In order to answer the question whether the explanation of data obtained requires a theory that violates the principle of locality , we would like to define a general abstract framework in which we can place our problem in a precise way. For the sake of generality, let us think of a system (like the entangled photons of Alice and Bob) as composed of several parts (spatially separated or not) upon which several individuals (Alice, Bob, Carlos, ..., Zed) can perform a set of measurements. In quantum mechanics, it usually happens that not all measurements are compatible (they cannot be made simultaneously). We will consider that the different parts of the systems are always compatible, and that incompatibilities, if they exist, arise within each part. These measurements have associated a set of possible outcomes that are the values we obtain (0 or 1, in our example). Given the different possible measurement contexts, a set of distributions on the joint outcomes obtained determines an empirical model, such as the one obtained by Alice and Bob.

Diagram showing the different elements composing a general measuring scenario (Abramsky et Bradenburguer, 2011).

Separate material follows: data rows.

/-! ### Mod.addReg -/

@[simp] theorem Mod.addReg_mem (m : Mod) (die page off n : Nat) : (m.addReg die page off n).mem = m.mem := rfl
@[simp] theorem Mod.addReg_bad (m : Mod) (die page off n : Nat) : (m.addReg die page off n).bad = m.bad := rfl
@[simp] theorem Mod.addReg_ce (m : Mod) (die page off n : Nat) : (m.addReg die page off n).ce = m.ce := rfl
@[simp] theorem Mod.addReg_pm (m : Mod) (die page off n : Nat) : (m.addReg die page off n).pm = m.pm := rfl
@[simp] theorem Mod.addReg_frozen (m : Mod) (die page off n : Nat) : (m.addReg die page off n).frozen = m.frozen := rfl
@[simp] theorem Mod.addReg_cores (m : Mod) (die page off n : Nat) : (m.addReg die page off n).cores = m.cores := rfl
@[simp] theorem Mod.addReg_wains (m : Mod) (die page off n : Nat) : (m.addReg die page off n).wains = m.wains := rfl
@[simp] theorem Mod.addReg_net (m : Mod) (die page off n : Nat) : (m.addReg die page off n).net = m.net := rfl
@[simp] theorem Mod.addReg_nextId (m : Mod) (die page off n : Nat) : (m.addReg die page off n).nextId = m.nextId := rfl
@[simp] theorem Mod.addReg_walkers (m : Mod) (die page off n : Nat) : (m.addReg die page off n).walkers = m.walkers := rfl
@[simp] theorem Mod.addReg_fresh (m : Mod) (die page off n : Nat) : (m.addReg die page off n).fresh = m.fresh := rfl
@[simp] theorem Mod.addReg_incs (m : Mod) (die page off n : Nat) : (m.addReg die page off n).incs = m.incs := rfl
@[simp] theorem Mod.addReg_chuteReqs (m : Mod) (die page off n : Nat) : (m.addReg die page off n).chuteReqs = m.chuteReqs := rfl
@[simp] theorem Mod.addReg_rsv (m : Mod) (die page off n : Nat) : (m.addReg die page off n).rsv = m.rsv := rfl
@[simp] theorem Mod.addReg_arrivals (m : Mod) (die page off n : Nat) : (m.addReg die page off n).arrivals = m.arrivals := rfl
@[simp] theorem Mod.addReg_flags (m : Mod) (die page off n : Nat) : (m.addReg die page off n).flags = m.flags := rfl
@[simp] theorem Mod.addReg_held (m : Mod) (die page off n : Nat) : (m.addReg die page off n).held = m.held := rfl
@[simp] theorem Mod.addReg_dr (m : Mod) (die page off n : Nat) : (m.addReg die page off n).dr = m.dr := rfl
@[simp] theorem Mod.addReg_poisoned (m : Mod) (die page off n : Nat) : (m.addReg die page off n).poisoned = m.poisoned := rfl
@[simp] theorem Mod.addReg_granary (m : Mod) (die page off n : Nat) : (m.addReg die page off n).granary = m.granary := rfl
@[simp] theorem Mod.addReg_bins (m : Mod) (die page off n : Nat) : (m.addReg die page off n).bins = m.bins := rfl
@[simp] theorem Mod.addReg_badBins (m : Mod) (die page off n : Nat) : (m.addReg die page off n).badBins = m.badBins := rfl
@[simp] theorem Mod.addReg_accOps (m : Mod) (die page off n : Nat) : (m.addReg die page off n).accOps = m.accOps := rfl
@[simp] theorem Mod.addReg_accOff (m : Mod) (die page off n : Nat) : (m.addReg die page off n).accOff = m.accOff := rfl
@[simp] theorem Mod.addReg_accMoved (m : Mod) (die page off n : Nat) : (m.addReg die page off n).accMoved = m.accMoved := rfl
@[simp] theorem Mod.addReg_deadStacks (m : Mod) (die page off n : Nat) : (m.addReg die page off n).deadStacks = m.deadStacks := rfl
@[simp] theorem Mod.addReg_inReset (m : Mod) (die page off n : Nat) : (m.addReg die page off n).inReset = m.inReset := rfl
@[simp] theorem Mod.addReg_ticks (m : Mod) (die page off n : Nat) : (m.addReg die page off n).ticks = m.ticks := rfl
@[simp] theorem Mod.addReg_unitLpf (m : Mod) (die page off n : Nat) : (m.addReg die page off n).unitLpf = m.unitLpf := rfl
@[simp] theorem Mod.addReg_intakes (m : Mod) (die page off n : Nat) : (m.addReg die page off n).intakes = m.intakes := rfl
@[simp] theorem Mod.addReg_secPend (m : Mod) (die page off n : Nat) : (m.addReg die page off n).secPend = m.secPend := rfl
@[simp] theorem Mod.addReg_timeLatch (m : Mod) (die page off n : Nat) : (m.addReg die page off n).timeLatch = m.timeLatch := rfl
@[simp] theorem Mod.addReg_frameOut (m : Mod) (die page off n : Nat) : (m.addReg die page off n).frameOut = m.frameOut := rfl
@[simp] theorem Mod.addReg_lastMask (m : Mod) (die page off n : Nat) : (m.addReg die page off n).lastMask = m.lastMask := rfl
@[simp] theorem Mod.addReg_bundles (m : Mod) (die page off n : Nat) : (m.addReg die page off n).bundles = m.bundles := rfl
@[simp] theorem Mod.addReg_beacons (m : Mod) (die page off n : Nat) : (m.addReg die page off n).beacons = m.beacons := rfl
@[simp] theorem Mod.addReg_bar2Log (m : Mod) (die page off n : Nat) : (m.addReg die page off n).bar2Log = m.bar2Log := rfl
@[simp] theorem Mod.addReg_d3 (m : Mod) (die page off n : Nat) : (m.addReg die page off n).d3 = m.d3 := rfl
@[simp] theorem Mod.addReg_standby (m : Mod) (die page off n : Nat) : (m.addReg die page off n).standby = m.standby := rfl
@[simp] theorem Mod.addReg_cfgSpace (m : Mod) (die page off n : Nat) : (m.addReg die page off n).cfgSpace = m.cfgSpace := rfl
@[simp] theorem Mod.addReg_msixTab (m : Mod) (die page off n : Nat) : (m.addReg die page off n).msixTab = m.msixTab := rfl
@[simp] theorem Mod.addReg_pba (m : Mod) (die page off n : Nat) : (m.addReg die page off n).pba = m.pba := rfl
@[simp] theorem Mod.addReg_aer (m : Mod) (die page off n : Nat) : (m.addReg die page off n).aer = m.aer := rfl
@[simp] theorem Mod.addReg_aerCor (m : Mod) (die page off n : Nat) : (m.addReg die page off n).aerCor = m.aerCor := rfl
@[simp] theorem Mod.addReg_aerCount (m : Mod) (die page off n : Nat) : (m.addReg die page off n).aerCount = m.aerCount := rfl
@[simp] theorem Mod.addReg_aerHeader (m : Mod) (die page off n : Nat) : (m.addReg die page off n).aerHeader = m.aerHeader := rfl
@[simp] theorem Mod.addReg_out (m : Mod) (die page off n : Nat) : (m.addReg die page off n).out = m.out := rfl
@[simp] theorem Mod.addReg_hostQ (m : Mod) (die page off n : Nat) : (m.addReg die page off n).hostQ = m.hostQ := rfl
@[simp] theorem Mod.addReg_doeBusy (m : Mod) (die page off n : Nat) : (m.addReg die page off n).doeBusy = m.doeBusy := rfl
@[simp] theorem Mod.addReg_doeErr (m : Mod) (die page off n : Nat) : (m.addReg die page off n).doeErr = m.doeErr := rfl
@[simp] theorem Mod.addReg_rings (m : Mod) (die page off n : Nat) : (m.addReg die page off n).rings = m.rings := rfl
@[simp] theorem Mod.addReg_tasks (m : Mod) (die page off n : Nat) : (m.addReg die page off n).tasks = m.tasks := rfl
@[simp] theorem Mod.addReg_stirred (m : Mod) (die page off n : Nat) : (m.addReg die page off n).stirred = m.stirred := rfl
@[simp] theorem Mod.addReg_furrows (m : Mod) (die page off n : Nat) : (m.addReg die page off n).furrows = m.furrows := rfl
@[simp] theorem Mod.addReg_digests (m : Mod) (die page off n : Nat) : (m.addReg die page off n).digests = m.digests := rfl
@[simp] theorem Mod.addReg_keeper (m : Mod) (die page off n : Nat) : (m.addReg die page off n).keeper = m.keeper := rfl
@[simp] theorem Mod.addReg_opTarget (m : Mod) (die page off n : Nat) : (m.addReg die page off n).opTarget = m.opTarget := rfl
@[simp] theorem Mod.addReg_droop (m : Mod) (die page off n : Nat) : (m.addReg die page off n).droop = m.droop := rfl
@[simp] theorem Mod.addReg_cap (m : Mod) (die page off n : Nat) : (m.addReg die page off n).cap = m.cap := rfl
@[simp] theorem Mod.addReg_therm (m : Mod) (die page off n : Nat) : (m.addReg die page off n).therm = m.therm := rfl
@[simp] theorem Mod.addReg_sag (m : Mod) (die page off n : Nat) : (m.addReg die page off n).sag = m.sag := rfl
@[simp] theorem Mod.addReg_overMean (m : Mod) (die page off n : Nat) : (m.addReg die page off n).overMean = m.overMean := rfl
@[simp] theorem Mod.addReg_grantOk (m : Mod) (die page off n : Nat) : (m.addReg die page off n).grantOk = m.grantOk := rfl
@[simp] theorem Mod.addReg_warned (m : Mod) (die page off n : Nat) : (m.addReg die page off n).warned = m.warned := rfl
@[simp] theorem Mod.addReg_debugHalt (m : Mod) (die page off n : Nat) : (m.addReg die page off n).debugHalt = m.debugHalt := rfl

For that empirical model, it might be possible to construct a hidden-variable model (such as the one proposed by Bob) that explains the results. In this model, a set $\Lambda$ of independent unobserved variables $latex \lambda$ determine the outcomes of the different measurements. If an empirical model can be generated with a distribution of deterministic hidden-variables marginalized over the measurement contexts, it can serve as an explanation to the observed data.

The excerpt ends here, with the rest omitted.